For the lab at Tamworth, Mr Horton said there could be tens of thousands of various tests on samples done every day.
In Tamworth’s case, the lab isn’t in the same building as the hospital’s emergency and intensive care units, but there isn’t a disconnection from the fact an answer a pathologist could find might completely change the course of someone’s life.

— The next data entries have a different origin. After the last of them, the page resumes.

-- ==== Sys2Proof/Machine/Dispatch.lean ====
section
/-! DEFINITION. The meaning of each command: one arm for each constructor of Instr. -/

namespace Sys2Proof.Machine

open Sys2Proof
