/-- A STANDBY commits a takeover on a partner that reports FAULTED or a safe state, or when the confirmation time after heartbeat loss has
passed: role ACTIVE, the stream numbers continue from the last echo plus 1 plus the skip, or from 0, role-0 freshness values advance by the
skip, and the takeover is counted (R349, R350); numbers and values are so while no flip is armed. The rebound timer sends REBOUND_REQ; the ACTIVE answers HANDOVER and becomes STANDBY, or
refuses after three takeovers in 600 s; the home device numbers on without a skip (R353, R354). Only a STANDBY does either. -/
def Obligations.TakeoversAndRebounds : Prop :=
  ∀ s : State, s.paired = true →
    let ev (t : State) (n : Nat) : Prop := getBit (t.rd .evtStat (n / 32)) (n % 32) = true
    let took (t : State) (r : Role) : Prop := t.red.role = r ∨ t.pair.safe.isSome = true
    let numbered (t : State) (skip : Nat) : Prop := s.on F.memFlipCtrl_arm = false → ∀ n e, (n, e) ∈ s.listed 0x1A s.epoch 0 4096 → ebit e 0 31 = true → ebit e 2 31 = true →
      s.strState n ≠ [] → eb (t.strState n) 0 31 16 = (match tblFind s.red.echoSeq n with
        | some q => (q + 1 + skip) % 65536
        | none => 0)
    let takeover (t : State) : Prop := took t .active ∧ t.red.takeovers = s.tim.lt :: s.red.takeovers ∧ t.red.confirmAt = none ∧
      numbered t (s.fld F.redSeqSkip_seq_skip) ∧ t.ctr .redTakeovers = s.ctr .redTakeovers + 1 ∧ ev t Ev.pairTakeover ∧ t.op = s.op ∧
      (tblWf s.net.tabs = true → s.on F.memFlipCtrl_arm = false → ∀ n, n < 4096 → fpValid (s.fparam s.epoch n) = true → fpRole1 (s.fparam s.epoch n) = false →
        (s.ent 0x32 0 n).length = 4 → t.fv n = (s.fv n + s.fld F.redSeqSkip_seq_skip) % 2 ^ 64)
    (∀ st : PairStatus, s.red.role = .standby → st.digest = s.activeDigest → (st.role = .faulted ∨ st.safe = true) →
      ∃ t, exec (.pairStatusRx st) s = .next t ∧ takeover t) ∧
    (∀ c, s.red.role = .standby → s.red.hbLost = true → s.red.confirmAt = some c → c + tkUs (s.fld F.redHbCfg_confirm_us) ≤ s.tim.lt →
      ∃ t, exec .takeoverConfirmTimeout s = .next t ∧ takeover t) ∧
    (∀ a, s.red.role = .standby → s.healthy = true → s.red.healthyAt = some a →
        s.fld F.redCfg_rebound_ms ≠ 0 → a + tkMs (s.fld F.redCfg_rebound_ms) ≤ s.tim.lt →
      ∃ t f, exec .reboundTimerExpiry s = .next t ∧ t.out = .pairLink f :: s.out ∧ bytesAt f 12 4 = [0x88, 0xB5, 1, 3] ∧ f.length = 22 ∧
        t.red = { s.red with reboundReq := true, healthyAt := some s.tim.lt } ∧ t.regs = s.regs ∧ t.ctrs = s.ctrs) ∧
    (s.red.role = .active → s.pair.safe ≠ some .linkDown → (s.red.takeovers.filter fun t => decide (s.tim.lt < t + tkS 600)).length < 3 →
      ∃ t f, exec .reboundReqRx s = .next t ∧ .pairLink f ∈ t.out ∧ bytesAt f 12 4 = [0x88, 0xB5, 1, 4] ∧ took t .standby ∧
        t.red.stopped = true ∧ t.ctr .redRebounds = s.ctr .redRebounds + 1 ∧ ev t Ev.pairRebound) ∧
    (s.red.role = .active → 3 ≤ (s.red.takeovers.filter fun t => decide (s.tim.lt < t + tkS 600)).length →
      ∃ t, exec .reboundReqRx s = .next t ∧ took t .active ∧ t.red.stopped = s.red.stopped ∧ t.ctr .redRebounds = s.ctr .redRebounds ∧
        ev t Ev.reboundRefused ∧ regsBut eventRegs s t) ∧
    (s.red.role = .standby →
      ∃ t, exec .handoverRx s = .next t ∧ took t .active ∧ t.red.reboundReq = false ∧ numbered t 0 ∧
        t.ctr .redRebounds = s.ctr .redRebounds + 1 ∧ ev t Ev.pairRebound) ∧
    (s.red.role ≠ .standby → exec .reboundTimerExpiry s = .next s ∧ exec .takeoverConfirmTimeout s = .next s ∧
      exec .handoverRx s = .next s) ∧
    (s.red.role ≠ .active → exec .reboundReqRx s = .next s)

“Often we will find with people in the haematology department, where we’re looking at bloods, we’re looking down the microscope at blood smears,” Mr Horton said.
“If you happen to get a kid or an adult with Leukaemia, your heart drops.”
Mr Horton worked for many years at the Glen Innes and Inverell hospitals, where he said the proximity to patients could be more pronounced.
“You’re in there sticking needles in people, actively participating in their care,” he said.
“In the bigger hospitals, it tends to be the blood in the tube a bit more.”
He said it could be hard to recruit pathologists regionally, but he thought there was good retention rates with scientists who crossed over into the field.
“They can accumulate a whole body of knowledge,” he said.